[EXTRACTED DATA — start]

-- ==== Sys2Proof/Laws/Ops.lean ====
section
/-! SUPPORT. What each shared operation can do, said once: raising an event, the port's checks, the answer queue,
beginning and completing a service request, the beginning and end of a reset. -/

namespace Sys2Proof.Machine

/-! ## Events -/

/-- Raising an event is latching its bit and driving ATTN_N. -/
theorem State.raise_eq_latched (s : State) (e : Event) : s.raise e = latched s e.bit := by
  simp [State.raise, latched, EventUnit.raise, EventUnit.driveAttn, EventUnit.visible, Event.set]

theorem State.raiseIf_eq_latchedIf (s : State) (b : Bool) (e : Event) : s.raiseIf b e = latchedIf s b e.bit := by
  simp [State.raiseIf, latchedIf, State.raise_eq_latched]

/-- Every event has a bit of its own, 0 to 15. -/
theorem Event.bit_lt (e : Event) : e.bit < 16 := by
  cases e <;> first | decide | (rename_i x; cases x <;> decide)

/-! ## The port's checks -/

/-- Everything the checks do with a frame of a row: nothing, FRAME REJECTED, or handing it to its owner. -/
theorem State.admit_cases (s : State) (src : Source) (roles : List Role) (owner : State → State) :
    (s.portTakes = false ∧ s.checkFrame src roles owner = s) ∨
    (s.portTakes = true ∧ (∀ r ∈ roles, s.bound src r = false) ∧ s.checkFrame src roles owner = latched s 15) ∨
    (s.portTakes = true ∧ (∃ r ∈ roles, s.bound src r = true) ∧ s.checkFrame src roles owner = owner s) := by
  unfold State.checkFrame
  cases hp : s.portTakes
  · exact .inl ⟨rfl, rfl⟩
  · cases hr : roles.any (s.bound src)
    · exact .inr (.inl ⟨rfl, by simpa using hr, by simp [State.raise_eq_latched, Event.bit]⟩)
    · exact .inr (.inr ⟨rfl, by simpa using hr, by simp⟩)

theorem State.portTakes_iff (s : State) : s.portTakes = true ↔ s.cp.state = .on ∧ s.osc.device ≠ .init := by
  simp [State.portTakes]

/-- A frame that its source may send reaches its owner. -/
theorem State.admit_of_taken {s : State} {src : Source} {r : Role} {roles : List Role} (owner : State → State)
    (h : FrameTaken s src r) (hr : r ∈ roles) : s.checkFrame src roles owner = owner s := by
  obtain ⟨h1, h2, h3⟩ := h
  have hany : roles.any (s.bound src) = true := List.any_eq_true.2 ⟨r, hr, h3⟩
  simp [State.checkFrame, State.portTakes, h1, h2, hany]

/-! ## The answer queue -/

/-- Answers change the answer queue alone. -/
theorem Port.addAnswers_cases (p : Port) (l : List Answer) : ∃ queued, p.addAnswers l = { p with answers := queued } := by
  induction l generalizing p with
  | nil => exact ⟨p.answers, rfl⟩
  | cons a l ih =>
    obtain ⟨q, hq⟩ : ∃ q, p.addAnswer a = { p with answers := q } := by
      unfold Port.addAnswer
      split <;> exact ⟨_, rfl⟩
    obtain ⟨q', h⟩ := ih (p.addAnswer a)
    exact ⟨q', by rw [Port.addAnswers, List.foldl_cons]; exact h.trans (by rw [hq])⟩

@[simp] theorem Port.addAnswers_state (p : Port) (l : List Answer) : (p.addAnswers l).state = p.state := by
  obtain ⟨_, h⟩ := p.addAnswers_cases l
  rw [h]

@[simp] theorem Port.addAnswers_errorCount (p : Port) (l : List Answer) : (p.addAnswers l).errorCount = p.errorCount := by
  obtain ⟨_, h⟩ := p.addAnswers_cases l
  rw [h]

@[simp] theorem Port.addAnswers_statusTimer (p : Port) (l : List Answer) : (p.addAnswers l).statusTimer = p.statusTimer := by
  obtain ⟨_, h⟩ := p.addAnswers_cases l
  rw [h]

@[simp] theorem Port.addAnswers_slotA (p : Port) (l : List Answer) : (p.addAnswers l).slotA = p.slotA := by
  obtain ⟨_, h⟩ := p.addAnswers_cases l
  rw [h]

@[simp] theorem Port.addAnswers_slotB (p : Port) (l : List Answer) : (p.addAnswers l).slotB = p.slotB := by
  obtain ⟨_, h⟩ := p.addAnswers_cases l
  rw [h]

@[simp] theorem Port.addAnswers_slotC (p : Port) (l : List Answer) : (p.addAnswers l).slotC = p.slotC := by
  obtain ⟨_, h⟩ := p.addAnswers_cases l
  rw [h]

@[simp] theorem Port.addAnswers_transmission (p : Port) (l : List Answer) : (p.addAnswers l).transmission = p.transmission := by
  obtain ⟨_, h⟩ := p.addAnswers_cases l
  rw [h]

@[simp] theorem Port.addAnswers_timers (p : Port) (l : List Answer) : (p.addAnswers l).timers = p.timers := by
  obtain ⟨_, h⟩ := p.addAnswers_cases l
  rw [h]

@[simp] theorem Port.addAnswers_binding (p : Port) (l : List Answer) : (p.addAnswers l).binding = p.binding := by
  obtain ⟨_, h⟩ := p.addAnswers_cases l
  rw [h]

/-- Answers for which the queue has room stand behind those it holds. -/
theorem Port.addAnswers_of_room (p : Port) (l : List Answer) (h : p.answers.length + l.length ≤ 8) :
    p.addAnswers l = { p with answers := p.answers ++ l } := by
  induction l generalizing p with
  | nil => simp [Port.addAnswers]
  | cons a l ih =>
    rw [List.length_cons] at h
    have hp : p.addAnswer a = { p with answers := p.answers ++ [a] } := by
      rw [Port.addAnswer, if_pos (by show _ < 8; omega)]
    have hl := ih { p with answers := p.answers ++ [a] } (by simp; omega)
    simp only [Port.addAnswers, List.foldl_cons, hp] at hl ⊢
    rw [hl]
    simp

/-- The lists are set, the answers queued, and INTERVENTION DROPPED latched where an entry was lost. -/
theorem State.arbitrate_eq (s : State) (r : Arbitration) :
    s.arbitrate r = latchedIf (answered s r.ia r.answers) r.dropped 14 := by
  simp only [State.arbitrate, State.raiseIf_eq_latchedIf, answered, Event.bit]

/-! ## Demand frames -/

/-- Everything taking a demand frame can do: nothing for a repeat; else the frame is accepted, counted as a wrong counter,
taken as the third one that came with the 30 ms expiry, or resynchronises a LOST record. -/
theorem State.takeDemand_cases (s : State) (torque : BitVec 16) (mode flags : Byte) (counter : Nat) (together : Bool) :
    let out := s.takeDemand torque mode flags counter together
    (s.du.counterRef = some counter ∧ out = s) ∨
    (s.du.counterRef ≠ some counter ∧
      (out = s.acceptDemand torque mode flags counter ∨
       (s.du.demand.freshness = .stale ∧ together = true ∧ s.du.badRun = 2 ∧ out = s.thirdWrongAfterExpiry) ∨
       (s.du.demand.freshness = .fresh ∧ out = s.wrongCounter) ∨
       (s.du.demand.freshness = .lost ∧ out = s.resynchronise counter))) := by
  unfold State.takeDemand
  cases hr : s.du.counterRef with
  | none => simp
  | some ref =>
    by_cases hc : counter = ref
    · exact .inl ⟨by rw [hc], by simp [hc]⟩
    · refine .inr ⟨fun h => hc (Option.some.inj h).symm, ?_⟩
      cases hf : s.du.demand.freshness <;> simp only [hc, if_false] <;> (try split) <;> simp_all

/-! ## Service requests -/

/-- The request that the SU may begin. -/
theorem State.dueRequest_of_begins {s : State} {code : Byte} {r : Request} (h : Begins s code r) :
    s.dueRequest = some r := by
  obtain ⟨h1, h2, h3, h4, h5, h6⟩ := h
  simp [State.dueRequest, h3, h5, h6, h1, ServiceUnit.room]
  omega

/-- A request that begins is run. -/
theorem State.beginService_of_begins {s : State} {r : Request} (v : Service) (run : Request → State)
    (h : Begins s v.code r) : s.beginService v run = run r := by
  simp [State.beginService, State.dueRequest_of_begins h, h.code_eq]

/-- Everything beginning a service can do: nothing, or running the request at the head of the queue. -/
theorem State.beginService_cases (s : State) (v : Service) (run : Request → State) :
    s.beginService v run = s ∨ ∃ r, Begins s v.code r ∧ s.beginService v run = run r := by
  unfold State.beginService
  cases hd : s.dueRequest with
  | none => exact .inl rfl
  | some r =>
    by_cases hc : r.code = v.code
    · refine .inr ⟨r, ?_, by simp [hc]⟩
      unfold State.dueRequest at hd
      split at hd
      · rename_i h
        obtain ⟨h1, h2, h3, h4⟩ := h
        refine ⟨hd, hc, h1, ?_, h3, h4⟩
        simp [ServiceUnit.room, h1] at h2
        omega
      · simp at hd
    · exact .inl (by simp [hc])

theorem State.respond_eq_afterResponse (s : State) (r : Request) (v : ServiceResult) (p : List Byte) :
    s.respond r v p = afterResponse s r v (padTo 6 p) := rfl

theorem padTo_nil : padTo 6 [] = noPayload := rfl

/-! ## Resets -/

/-- Everything the beginning of a reset condition can do: nothing where it holds already, else the reset. -/
theorem State.beginReset_cases (s : State) (k : ResetKind) :
    (s.osc.holds k = true ∧ s.beginReset k = s) ∨ (s.osc.holds k = false ∧ s.beginReset k = s.enterReset k) := by
  unfold State.beginReset
  cases s.osc.holds k <;> simp

/-- Everything the end of a reset condition can do: nothing where it does not hold, else only the OSC changes. -/
theorem State.endReset_cases (s : State) (k : ResetKind) :
    (s.osc.holds k = false ∧ s.endReset k = s) ∨
    (s.osc.holds k = true ∧ s.endReset k = { s with osc :=
      { s.osc.setHold k false with checking := !(s.osc.setHold k false).held } }) := by
  unfold State.endReset
  cases s.osc.holds k <;> simp

@[simp] theorem OperatingState.setHold_device (o : OperatingState) (k : ResetKind) (b : Bool) :
    (o.setHold k b).device = o.device := by cases k <;> rfl

@[simp] theorem OperatingState.setHold_cause (o : OperatingState) (k : ResetKind) (b : Bool) :
    (o.setHold k b).cause = o.cause := by cases k <;> rfl

@[simp] theorem OperatingState.setHold_checking (o : OperatingState) (k : ResetKind) (b : Bool) :
    (o.setHold k b).checking = o.checking := by cases k <;> rfl

@[simp] theorem OperatingState.holds_setHold (o : OperatingState) (k : ResetKind) (b : Bool) :
    (o.setHold k b).holds k = b := by cases k <;> rfl

end Sys2Proof.Machine
end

[EXTRACTED DATA — finish]

● **WHAT IS BEING ASKED**
Look above for the line with "s.beginService v run = s" and the line with "## Resets -/"; transcribe both and all lines in between, exactly, and nothing else.

● **TASK RESPONSE**
    s.beginService v run = s ∨ ∃ r, Begins s v.code r ∧ s.beginService v run = run r := by
  unfold State.beginService
  cases hd : s.dueRequest with
  | none => exact .inl rfl
  | some r =>
    by_cases hc : r.code = v.code
    · refine .inr ⟨r, ?_, by simp [hc]⟩
      unfold State.dueRequest at hd
      split at hd
      · rename_i h
        obtain ⟨h1, h2, h3, h4⟩ := h
        refine ⟨hd, hc, h1, ?_, h3, h4⟩
        simp [ServiceUnit.room, h1] at h2
        omega
      · simp at hd
    · exact .inl (by simp [hc])

theorem State.respond_eq_afterResponse (s : State) (r : Request) (v : ServiceResult) (p : List Byte) :
    s.respond r v p = afterResponse s r v (padTo 6 p) := rfl

theorem padTo_nil : padTo 6 [] = noPayload := rfl

/-! ## Resets -/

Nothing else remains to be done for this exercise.